Incremental BACKUP SERVER based on copying changed pages

    XMLWordPrintable

Details

    Description

      As noted in MDEV-39054, an incremental backup based on permanently enabling innodb_log_archive=ON (MDEV-37949) will be less efficient than mariadb-backup when there are lots of writes.

      Therefore, we do need an incremental InnoDB backup that is similar to what mariadb-backup currently supports. This involves extending the BACKUP SERVER statement as well as InnoDB startup so that changed page images will be copied and applied.

      Instead of introducing a whole new format like the .delta files that mariadb-backup is creating, I think that we should rely on sparse files. They work in any modern file system, thanks to their Unix and POSIX heritage.

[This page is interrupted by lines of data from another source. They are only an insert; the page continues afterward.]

/-- R256, R265, R287: TSTAT, TBOUND and CSEQ outside a region; TSTAT with SEL 5 clears TLFERR after the read. -/
def Statements.UnitReads : Prop :=
  ∀ (s : State) (d : BitVec 6) (sel : BitVec 3) (wm wa : Bool) (a slot : BitVec 7), s.w.mem.region = none →
    (∀ o ∈ unitReads d sel wm, s.mayRun o.u = true →
      ∃ t, exec o.i s = .next t ∧ t.w.rdS o.d = o.val s ∧
        (if o.i = .tstat d 5 then t.w.csr = { s.w.advance.csr with tlferr := 0 } ∧ s.SameRest t 0 ∧ s.w.SameRegs t.w [] [o.d] []
         else s.RegsOnly t 0 [] [o.d] [] 0)) ∧
    (s.mayRun { useOf 4 [vsrc a 1 wa] [sdst d.toNat 1] with slots := [slot.toNat] } = true →
      let x := s.slotOf s.w slot.toNat
      let fw := (s.w.lane a.toNat s.w.firstLane).toNat
      if fwValid fw x then
        ∃ t, exec (.tbound d wa a slot) s = .next t ∧ s.RegsOnly t 0 [] [d.toNat] [] 0 ∧
          t.w.rdS d.toNat = BitVec.ofNat 32 ((if x.ssc then 16 + (x.lc + 127) / 128 else 24) + 16 * max (maxTerms (fwAkind fw)) 1 + 16)
      else exec (.tbound d wa a slot) s = .next (s.takeTrap cTERM_OPERAND 0 s.w.flow.mask))

/-- R257 to R259: TCNT, DQBX and QBX in the active lanes, outside a region; an inactive lane gives QBX's block a 0. -/
def Statements.TermCountsAndBlocks : Prop :=
  ∀ (s : State) (u : U3) (kind : BitVec 4) (bf : Bool) (bx : BitVec 3), s.w.mem.region = none →
    (∀ o ∈ classFourLanes u kind bf bx, o.i.wellFormed = true → s.mayRun o.u = true →
      ∃ t fl, exec o.i s = .next t ∧ s.w.FlagsOf (o.fl s.w) fl ∧ s.RegsOnly t 0 [o.d] [] [] fl ∧
        ∀ l < 32, s.w.active l = true → t.w.lane o.d l = o.val s.w l) ∧
    (s.mayRun (useOf 4 [u3src u 1] [vdst u.d 1]) = true →
      let b := bxB bx.toNat
      let q := fun h => quantize b ((List.range 16).map fun i =>
        let x := (s.w.lane u.a.toNat (16 * h + i)).toNat
        if s.w.active (16 * h + i) then (if bf then bf16.unpack (x % 65536) else fp32.unpack x) else .fin false 0 0)
      ∃ t fl, exec (.qbx u bf bx) s = .next t ∧ s.w.FlagsOf (fun l => (q (l / 16)).flags) fl ∧
        s.RegsOnly t 0 [u.d.toNat] [] [] fl ∧
        ∀ l < 32, s.w.active l = true →
          let e := (q (l / 16)).els.getD (l % 16) (false, 0)
          t.w.lane u.d.toNat l =
            BitVec.ofNat 32 ((if e.1 then 2 ^ b else 0) + e.2 + 256 * (q (l / 16)).x + 65536 * (q (l / 16)).qs))

/-- R224, R97, R204: HBEAT, CLOCK and RECGET write a pair; RECGET takes its records from the dealer of its card, and a wave
whose card has none gets first 0 and count 0. That the clocks of the cores count alike is the model's choice (log 12). -/
def Statements.ScalarPairs : Prop :=
  ∀ (s : State) (d : BitVec 6), d.toNat % 2 = 0 →
    (s.mayRun (useOf 6 [] [sdst d.toNat 2]) = true →
      (∃ t, exec (.hbeat d) s = .next t ∧ s.RegsOnly t 0 [] [d.toNat, d.toNat + 1] [] 0 ∧
        t.w.rdS2 d.toNat = BitVec.ofNat 64 (s.pkg.clock / 128)) ∧
      (∃ t, exec (.clock d) s = .next t ∧ s.RegsOnly t 0 [] [d.toNat, d.toNat + 1] [] 0 ∧
        t.w.rdS2 d.toNat = s.cycleCount s.w.id.core)) ∧
    (s.mayRun (useOf 2 [] [sdst d.toNat 2]) = true → s.w.mem.region = none →
      ∀ c, s.cardRun? s.w.id.card = some c →
        let bits := s.cardBits s.w.id.card
        let left := cdRecCount bits - c.next
        let n := if left = 0 then 0 else max 1 (min (cdChunk bits) (left / (2 * max 1 c.live)))
        ∃ t, exec (.recget d) s = .next t ∧ t.w.rdS d.toNat = BitVec.ofNat 32 c.next ∧
          t.w.rdS (d.toNat + 1) = BitVec.ofNat 32 n ∧ s.w.WentOn t.w 0 ∧ s.w.SameRegs t.w [] [d.toNat, d.toNat + 1] [] ∧
          (t.cardRun? s.w.id.card).map (·.next) = some (c.next + n) ∧ t.others = s.others ∧ t.cores = s.cores ∧ t.die = s.die ∧
          t.pkg = s.pkg ∧ t.host = s.host ∧ t.tabs = s.tabs) ∧
    (s.mayRun (useOf 2 [] [sdst d.toNat 2]) = true → s.w.mem.region = none → s.cardRun? s.w.id.card = none →
      ∃ t, exec (.recget d) s = .next t ∧ s.RegsOnly t 0 [] [d.toNat, d.toNat + 1] [] 0 ∧ t.w.rdS2 d.toNat = 0)

/-- R192, R45: SCMP writes MASK or 0 to its predicate by the relation that REL names. -/
def Statements.ScalarCompare : Prop :=
  ∀ (s : State) (pd : BitVec 3) (sa sb : BitVec 6) (rel : BitVec 3), rel.toNat ≤ 5 →
    s.mayRun (useOf 2 [ssrc sa.toNat 1 true, ssrc sb.toNat 1 true] []) = true →
      let a := s.w.rdS sa.toNat
      let b := s.w.rdS sb.toNat
      let holds : Prop := match rel.toNat with
        | 0 => a = b
        | 1 => a ≠ b
        | 2 => a.toInt < b.toInt
        | 3 => a.toInt ≤ b.toInt
        | 4 => a.toNat < b.toNat
        | _ => a.toNat ≤ b.toNat
      ∃ t, exec (.scmp pd sa sb rel) s = .next t ∧ s.RegsOnly t 0 [] [] [pd.toNat] 0 ∧
        (holds → t.w.rdP pd.toNat = s.w.flow.mask) ∧ (¬holds → t.w.rdP pd.toNat = 0)

/-- R194: S2V copies to every active lane; V2S of a full source writes its scalar, of an empty one waits, with its scalar
empty, until the source fills, unless the source lies in the wave's own run. -/
def Statements.ScalarVectorMoves : Prop :=
  ∀ (s : State) (d : BitVec 7) (e : BitVec 6) (wb : Bool) (b : BitVec 6) (wa : Bool) (a : BitVec 7) (k : BitVec 5),
    (s.mayRun (useOf 2 [ssrc b.toNat 1 wb] [vdst d 1]) = true →
      ∃ t, exec (.s2v d wb b) s = .next t ∧ s.RegsOnly t 0 [d.toNat] [] [] 0 ∧
        ∀ l < 32, s.w.active l = true → t.w.lane d.toNat l = s.w.rdS b.toNat) ∧
    (s.mayRun (v2sUse e wa a) = true → s.w.regs.vfull.getLsbD a.toNat = true →
      ∃ t, exec (.v2s e wa a k) s = .next t ∧ s.RegsOnly t 0 [] [e.toNat] [] 0 ∧ t.w.rdS e.toNat = s.w.lane a.toNat k.toNat) ∧
    (s.mayRun (v2sUse e true a) = true → s.w.regs.vfull.getLsbD a.toNat = false → s.promotingIn s.w a.toNat 1 = false →
      ∃ t, exec (.v2s e true a k) s = .next t ∧ t = { s with w := t.w } ∧ t.w.id = s.w.id ∧ t.w.flow = s.w.advance.flow ∧
        t.w.regs = { s.w.regs with sfull := t.w.regs.sfull } ∧
        (∀ r < 64, t.w.regs.sfull.getLsbD r = (s.w.regs.sfull.getLsbD r && r != e.toNat)) ∧
        t.w.mem = s.w.memDone { s.w.mem with v2s := s.w.mem.v2s ++ [(e.toNat, a.toNat, k.toNat)] })

/-- R111, R112: BRA and BRC. BRC goes to its target if every active lane has the predicate, goes on if none has, and else
pushes a JOIN and a PATH and goes on with the lanes that have not; above depth 30 it traps instead. The targets are taken
modulo 2^49, the model's reading (log 24). -/
def Statements.Branches : Prop :=
  ∀ (s : State) (neg : Bool) (p : BitVec 3) (toff roff : BitVec 16), s.mayRun (useCt []) = true →
    let w := s.w
    let m := w.flow.mask
    let taken := m &&& if neg then ~~~(w.rdP p.toNat) else w.rdP p.toNat
    (∃ t, exec (.bra toff) s = .next t ∧ s.Jumped t (w.flowAt (w.target toff) m w.flow.rpc w.flow.stack)) ∧
    (taken = m → ∃ t, exec (.brc neg p toff roff) s = .next t ∧ s.Jumped t (w.flowAt (w.target toff) m w.flow.rpc w.flow.stack)) ∧
    (taken = 0 → m ≠ 0 → ∃ t, exec (.brc neg p toff roff) s = .next t ∧ s.PassedOn t) ∧
    (taken ≠ m → taken ≠ 0 → w.flow.stack.length ≤ 30 →
      ∃ t, exec (.brc neg p toff roff) s = .next t ∧ s.Jumped t
        { w.advance.flow with mask := m &&& ~~~taken, rpc := w.targetVa roff
                              stack := w.flow.stack ++ [{ kind := .join, pc := w.target roff, mask := m, rpc := w.flow.rpc },
                                { kind := .path, pc := w.target toff, mask := taken, rpc := w.targetVa roff }] }) ∧
    (taken ≠ m → taken ≠ 0 → 30 < w.flow.stack.length →
      exec (.brc neg p toff roff) s = .next (s.takeTrap cSTACK_OVERFLOW 0 m))

/-- R113, R115; 13 R196, R198: CALL pushes a CALLJ with the header after its clause; RET and BRK take the active lanes off the
entries above the nearest CALLJ or the named JOIN and pop the top one; without such an entry they trap. Waves in a region or a
continuation, which may not pop below their floor, and entries on top that are parked or have no lane left are not meant.
Targets are taken modulo 2^49, the model's reading (log 24). -/
def Obligations.CallsReturnsBreaks : Prop :=
  ∀ (s : State) (toff : BitVec 16) (level : BitVec 4), s.mayRun (useCt []) = true →
    let w := s.w
    let m := w.flow.mask
    (w.flow.stack.length < 32 →
      ∃ t, exec (.call toff) s = .next t ∧ s.Jumped t (w.flowAt (w.target toff) m rpcNone
        (w.flow.stack ++ [{ kind := .callj, pc := headerPos w.after, mask := m, rpc := w.flow.rpc }]))) ∧
    (32 ≤ w.flow.stack.length → exec (.call toff) s = .next (s.takeTrap cSTACK_OVERFLOW 0 m)) ∧
    (∀ pre c rest, w.flow.stack = pre ++ c :: rest → c.kind = .callj → (∀ x ∈ rest, x.kind ≠ .callj) → w.freeStack = true →
      (less m rest = [] → c.mask &&& w.flow.alive ≠ 0 →
        ∃ t, exec .ret s = .next t ∧ s.Jumped t (w.flowAt c.pc (c.mask &&& w.flow.alive) c.rpc
          (pre.map fun e => { e with mask := e.mask &&& w.flow.alive }))) ∧
      (∀ ps e, less m rest = ps ++ [e] → e.kind ≠ .parked → e.mask ≠ 0 →
        ∃ t, exec .ret s = .next t ∧ s.Jumped t (w.flowAt e.pc e.mask e.rpc (pre ++ c :: ps)))) ∧
    ((∀ x ∈ w.flow.stack, x.kind ≠ .callj) → exec .ret s = .next (s.takeTrap cILLEGAL_CONVERGENCE 0 m)) ∧
    (∀ pre j rest, w.flow.stack = pre ++ j :: rest → pre.length = level.toNat →
      (j.kind = .join → (∀ x ∈ rest, x.kind ≠ .callj) → w.freeStack = true → ∀ st e, pre ++ j :: less m rest = st ++ [e] →
        e.kind ≠ .parked → e.mask ≠ 0 →
          ∃ t, exec (.brk level) s = .next t ∧ s.Jumped t (w.flowAt e.pc e.mask e.rpc st)) ∧
      (j.kind ≠ .join ∨ (∃ x ∈ rest, x.kind = .callj) → exec (.brk level) s = .next (s.takeTrap cILLEGAL_CONVERGENCE 0 m))) ∧
    (w.flow.stack.length ≤ level.toNat → exec (.brk level) s = .next (s.takeTrap cILLEGAL_CONVERGENCE 0 m))

/-- R114: JMPI with one target goes there; with several it pushes a JOIN and one PATH for each target, rising, and the highest
runs first; a target that is no legal landing traps BAD_LANDING with its lanes and the first one's target. Header addresses
are taken modulo 2^49, the model's reading (log 24). -/
def Statements.IndirectJumps : Prop :=
  ∀ (s : State) (wa : Bool) (a : BitVec 7) (roff : BitVec 16), s.mayRun (useCt [vsrc a 1 wa]) = true →
    let w := s.w
    let m := w.flow.mask
    let tg := fun l => (w.csr.codebase.toNat + (w.lane a.toNat l).toNat) % 2 ^ 64
    let on := fun va => maskOf (w.lanes.filter fun l => tg l == va)
    let bad := w.lanes.filter fun l => !s.lands (tg l)
    (∀ b bs, bad = b :: bs → exec (.jmpi wa a roff) s = .next (s.takeTrap cBAD_LANDING (tg b) (maskOf bad))) ∧
    (∀ va, m ≠ 0 → (∀ l ∈ w.lanes, tg l = va ∧ s.lands va = true) →
      ∃ t, exec (.jmpi wa a roff) s = .next t ∧ s.Jumped t (w.flowAt (headerPos va) m w.flow.rpc w.flow.stack)) ∧
    (∀ (vas : List Nat) (top : Nat), bad = [] → vas ≠ [] → (vas ++ [top]).Pairwise (· < ·) → (∀ l ∈ w.lanes, tg l ∈ vas ++ [top]) →
      (∀ va ∈ vas ++ [top], ∃ l ∈ w.lanes, tg l = va) →
      (w.flow.stack.length + vas.length + 1 ≤ 32 → w.freeStack = true →
        ∃ t, exec (.jmpi wa a roff) s = .next t ∧ s.Jumped t (w.flowAt (headerPos top) (on top) (w.targetVa roff)
          (w.flow.stack ++ { kind := .join, pc := w.target roff, mask := m, rpc := w.flow.rpc } ::
            vas.map fun va => { kind := .path, pc := headerPos va, mask := on va, rpc := w.targetVa roff }))) ∧
      (32 < w.flow.stack.length + vas.length + 1 → exec (.jmpi wa a roff) s = .next (s.takeTrap cSTACK_OVERFLOW 0 m)))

      Not for the system tablespace

      To keep things simple, it might not make any sense to apply incremental backup to the system tablespace, which can be configured to be in multiple files of arbitrary names. Ever since MDEV-29983 and MDEV-29986 were implemented, the system tablespace should be very small. This limitation should therefore be acceptable.

      Changed pages in sparse files

      For undo tablespace files (undo001 to undo127) as well as for the schemaname/tablename.ibd files, we could use the .ibi file name suffix (InnoDB incremental).

      The .ibi file would always start with a copy of the first page of the corresponding undo* or .ibd file, so that the file can be identified reliably.

      If the entire file has been created or rewritten since the end LSN of the previous backup, then the .ibi file will be identical to the corresponding undo* or .ibd file.

      For any data pages whose FIL_PAGE_LSN is less than the end LSN of the previous backup, the .ibi file will contain a hole. For example, if only the page 3 of t1.ibd has been modified since the previous backup, then the file t1.ibi will contain recent of pages 0 and 3, and everything else will be a hole. In this way, the file t1.ibi will consume 2 physical pages of storage, plus some metadata to identify it as a sparse file.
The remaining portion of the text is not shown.